What you should do: Beginning with the line below that contains "case edVerifyAtB =>" and ending with the line that contains "the directory. -/", copy every line exactly. Copy nothing else.

Collected data entries:
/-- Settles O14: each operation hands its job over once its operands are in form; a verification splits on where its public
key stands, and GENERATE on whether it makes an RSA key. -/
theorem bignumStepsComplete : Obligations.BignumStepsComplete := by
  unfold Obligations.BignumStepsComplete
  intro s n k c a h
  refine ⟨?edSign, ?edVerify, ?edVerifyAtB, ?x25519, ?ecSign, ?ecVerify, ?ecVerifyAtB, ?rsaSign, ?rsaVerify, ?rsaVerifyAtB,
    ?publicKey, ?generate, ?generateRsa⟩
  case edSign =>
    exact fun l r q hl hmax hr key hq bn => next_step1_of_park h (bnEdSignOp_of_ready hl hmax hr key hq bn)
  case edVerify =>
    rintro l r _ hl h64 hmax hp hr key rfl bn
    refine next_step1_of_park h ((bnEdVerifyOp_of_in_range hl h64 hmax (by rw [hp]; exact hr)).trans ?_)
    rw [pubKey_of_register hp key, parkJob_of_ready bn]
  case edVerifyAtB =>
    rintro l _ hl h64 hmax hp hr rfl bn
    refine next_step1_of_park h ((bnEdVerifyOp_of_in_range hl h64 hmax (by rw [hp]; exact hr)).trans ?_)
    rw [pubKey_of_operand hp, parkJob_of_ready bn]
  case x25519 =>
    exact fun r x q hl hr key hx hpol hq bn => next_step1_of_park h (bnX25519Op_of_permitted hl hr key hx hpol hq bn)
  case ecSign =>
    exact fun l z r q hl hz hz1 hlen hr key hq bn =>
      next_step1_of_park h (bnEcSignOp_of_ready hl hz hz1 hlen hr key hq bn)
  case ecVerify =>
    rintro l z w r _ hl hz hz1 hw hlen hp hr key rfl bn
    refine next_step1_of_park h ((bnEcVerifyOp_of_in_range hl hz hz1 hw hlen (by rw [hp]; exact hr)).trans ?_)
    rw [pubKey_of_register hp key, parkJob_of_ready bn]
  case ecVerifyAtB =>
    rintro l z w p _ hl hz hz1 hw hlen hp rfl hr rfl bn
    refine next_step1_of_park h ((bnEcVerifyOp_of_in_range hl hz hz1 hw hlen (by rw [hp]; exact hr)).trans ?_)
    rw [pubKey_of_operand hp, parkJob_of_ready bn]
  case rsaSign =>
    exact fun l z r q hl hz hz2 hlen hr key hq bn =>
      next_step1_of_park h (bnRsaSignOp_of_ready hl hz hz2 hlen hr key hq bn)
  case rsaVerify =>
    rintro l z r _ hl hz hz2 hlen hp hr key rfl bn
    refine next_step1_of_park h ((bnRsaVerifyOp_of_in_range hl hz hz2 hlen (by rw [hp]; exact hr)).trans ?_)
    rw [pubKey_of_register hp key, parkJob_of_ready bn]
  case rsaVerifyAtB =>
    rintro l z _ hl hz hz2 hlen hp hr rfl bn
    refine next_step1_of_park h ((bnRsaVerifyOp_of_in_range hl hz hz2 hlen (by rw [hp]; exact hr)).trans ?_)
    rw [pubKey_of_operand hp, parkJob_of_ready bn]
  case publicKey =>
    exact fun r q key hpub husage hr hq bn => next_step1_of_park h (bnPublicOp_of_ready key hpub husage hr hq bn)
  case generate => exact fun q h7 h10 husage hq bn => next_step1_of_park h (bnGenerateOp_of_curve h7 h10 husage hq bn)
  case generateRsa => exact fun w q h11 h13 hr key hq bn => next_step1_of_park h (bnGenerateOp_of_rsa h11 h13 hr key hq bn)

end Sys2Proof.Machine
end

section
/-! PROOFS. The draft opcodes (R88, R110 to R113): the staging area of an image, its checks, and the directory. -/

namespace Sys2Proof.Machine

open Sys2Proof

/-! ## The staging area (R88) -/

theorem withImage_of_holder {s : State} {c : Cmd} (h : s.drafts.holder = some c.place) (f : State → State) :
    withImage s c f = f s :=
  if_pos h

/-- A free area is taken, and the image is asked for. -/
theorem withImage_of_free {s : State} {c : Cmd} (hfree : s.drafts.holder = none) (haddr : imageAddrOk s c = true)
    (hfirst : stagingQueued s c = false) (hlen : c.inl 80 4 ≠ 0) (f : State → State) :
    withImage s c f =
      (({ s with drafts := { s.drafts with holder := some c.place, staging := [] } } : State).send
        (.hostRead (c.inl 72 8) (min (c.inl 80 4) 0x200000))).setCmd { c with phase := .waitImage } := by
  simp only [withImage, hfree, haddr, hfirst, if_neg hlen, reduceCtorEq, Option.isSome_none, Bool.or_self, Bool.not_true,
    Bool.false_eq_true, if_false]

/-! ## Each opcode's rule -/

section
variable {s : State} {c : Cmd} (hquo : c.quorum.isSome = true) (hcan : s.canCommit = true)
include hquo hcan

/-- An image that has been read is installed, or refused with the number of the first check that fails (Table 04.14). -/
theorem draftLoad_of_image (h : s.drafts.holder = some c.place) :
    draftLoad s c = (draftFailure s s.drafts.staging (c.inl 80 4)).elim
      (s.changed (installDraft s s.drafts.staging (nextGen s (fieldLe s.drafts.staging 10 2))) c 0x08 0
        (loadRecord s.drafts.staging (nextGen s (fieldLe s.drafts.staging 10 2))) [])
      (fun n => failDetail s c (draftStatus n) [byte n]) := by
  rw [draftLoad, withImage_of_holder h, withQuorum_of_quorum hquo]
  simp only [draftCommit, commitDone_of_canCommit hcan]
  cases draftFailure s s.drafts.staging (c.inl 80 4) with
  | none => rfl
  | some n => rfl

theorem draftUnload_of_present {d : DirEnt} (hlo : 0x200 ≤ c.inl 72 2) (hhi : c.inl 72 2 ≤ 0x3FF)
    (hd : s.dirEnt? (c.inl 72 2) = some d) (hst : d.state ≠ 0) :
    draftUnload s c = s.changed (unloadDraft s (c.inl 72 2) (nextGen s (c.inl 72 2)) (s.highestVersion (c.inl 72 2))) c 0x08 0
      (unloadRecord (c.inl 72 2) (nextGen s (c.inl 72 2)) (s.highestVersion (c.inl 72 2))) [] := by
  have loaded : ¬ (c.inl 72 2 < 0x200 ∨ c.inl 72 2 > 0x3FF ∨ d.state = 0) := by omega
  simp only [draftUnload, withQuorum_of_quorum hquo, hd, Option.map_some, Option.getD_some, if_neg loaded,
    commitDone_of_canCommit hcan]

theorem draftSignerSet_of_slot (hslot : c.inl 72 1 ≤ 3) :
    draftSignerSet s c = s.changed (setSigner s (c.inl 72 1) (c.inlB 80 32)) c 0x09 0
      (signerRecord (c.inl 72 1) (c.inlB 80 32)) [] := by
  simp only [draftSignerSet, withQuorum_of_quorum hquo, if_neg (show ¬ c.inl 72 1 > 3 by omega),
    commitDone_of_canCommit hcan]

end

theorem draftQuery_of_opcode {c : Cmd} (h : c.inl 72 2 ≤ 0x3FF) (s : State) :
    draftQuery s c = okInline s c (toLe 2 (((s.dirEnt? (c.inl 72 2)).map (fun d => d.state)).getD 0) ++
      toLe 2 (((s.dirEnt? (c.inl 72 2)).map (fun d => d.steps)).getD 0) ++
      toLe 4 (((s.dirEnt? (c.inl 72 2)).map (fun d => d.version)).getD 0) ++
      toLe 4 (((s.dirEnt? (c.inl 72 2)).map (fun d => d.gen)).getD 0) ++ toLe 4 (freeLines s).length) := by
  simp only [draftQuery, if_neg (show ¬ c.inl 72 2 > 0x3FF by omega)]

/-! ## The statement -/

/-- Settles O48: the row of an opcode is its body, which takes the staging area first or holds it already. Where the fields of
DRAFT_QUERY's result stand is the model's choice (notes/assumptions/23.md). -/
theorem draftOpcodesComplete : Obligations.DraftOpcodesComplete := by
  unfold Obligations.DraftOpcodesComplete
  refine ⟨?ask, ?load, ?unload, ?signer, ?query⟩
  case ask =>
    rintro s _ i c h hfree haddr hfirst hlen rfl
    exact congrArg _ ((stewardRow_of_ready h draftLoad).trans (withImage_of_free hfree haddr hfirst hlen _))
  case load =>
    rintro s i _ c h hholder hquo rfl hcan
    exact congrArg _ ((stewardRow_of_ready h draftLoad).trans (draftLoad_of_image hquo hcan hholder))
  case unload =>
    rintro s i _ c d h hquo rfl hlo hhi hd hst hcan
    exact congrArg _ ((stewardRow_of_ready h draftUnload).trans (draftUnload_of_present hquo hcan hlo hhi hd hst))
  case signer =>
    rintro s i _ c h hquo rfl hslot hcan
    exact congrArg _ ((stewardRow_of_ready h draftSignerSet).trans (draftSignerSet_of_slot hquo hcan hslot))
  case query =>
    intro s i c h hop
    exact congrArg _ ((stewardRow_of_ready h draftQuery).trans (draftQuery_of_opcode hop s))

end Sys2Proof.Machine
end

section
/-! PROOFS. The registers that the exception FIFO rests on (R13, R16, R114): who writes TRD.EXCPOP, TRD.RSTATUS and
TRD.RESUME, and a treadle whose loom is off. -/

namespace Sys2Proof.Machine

Reply:
  case edVerifyAtB =>
    rintro l _ hl h64 hmax hp hr rfl bn
    refine next_step1_of_park h ((bnEdVerifyOp_of_in_range hl h64 hmax (by rw [hp]; exact hr)).trans ?_)
    rw [pubKey_of_operand hp, parkJob_of_ready bn]
  case x25519 =>
    exact fun r x q hl hr key hx hpol hq bn => next_step1_of_park h (bnX25519Op_of_permitted hl hr key hx hpol hq bn)
  case ecSign =>
    exact fun l z r q hl hz hz1 hlen hr key hq bn =>
      next_step1_of_park h (bnEcSignOp_of_ready hl hz hz1 hlen hr key hq bn)
  case ecVerify =>
    rintro l z w r _ hl hz hz1 hw hlen hp hr key rfl bn
    refine next_step1_of_park h ((bnEcVerifyOp_of_in_range hl hz hz1 hw hlen (by rw [hp]; exact hr)).trans ?_)
    rw [pubKey_of_register hp key, parkJob_of_ready bn]
  case ecVerifyAtB =>
    rintro l z w p _ hl hz hz1 hw hlen hp rfl hr rfl bn
    refine next_step1_of_park h ((bnEcVerifyOp_of_in_range hl hz hz1 hw hlen (by rw [hp]; exact hr)).trans ?_)
    rw [pubKey_of_operand hp, parkJob_of_ready bn]
  case rsaSign =>
    exact fun l z r q hl hz hz2 hlen hr key hq bn =>
      next_step1_of_park h (bnRsaSignOp_of_ready hl hz hz2 hlen hr key hq bn)
  case rsaVerify =>
    rintro l z r _ hl hz hz2 hlen hp hr key rfl bn
    refine next_step1_of_park h ((bnRsaVerifyOp_of_in_range hl hz hz2 hlen (by rw [hp]; exact hr)).trans ?_)
    rw [pubKey_of_register hp key, parkJob_of_ready bn]
  case rsaVerifyAtB =>
    rintro l z _ hl hz hz2 hlen hp hr rfl bn
    refine next_step1_of_park h ((bnRsaVerifyOp_of_in_range hl hz hz2 hlen (by rw [hp]; exact hr)).trans ?_)
    rw [pubKey_of_operand hp, parkJob_of_ready bn]
  case publicKey =>
    exact fun r q key hpub husage hr hq bn => next_step1_of_park h (bnPublicOp_of_ready key hpub husage hr hq bn)
  case generate => exact fun q h7 h10 husage hq bn => next_step1_of_park h (bnGenerateOp_of_curve h7 h10 husage hq bn)
  case generateRsa => exact fun w q h11 h13 hr key hq bn => next_step1_of_park h (bnGenerateOp_of_rsa h11 h13 hr key hq bn)

end Sys2Proof.Machine
end

section
/-! PROOFS. The draft opcodes (R88, R110 to R113): the staging area of an image, its checks, and the directory. -/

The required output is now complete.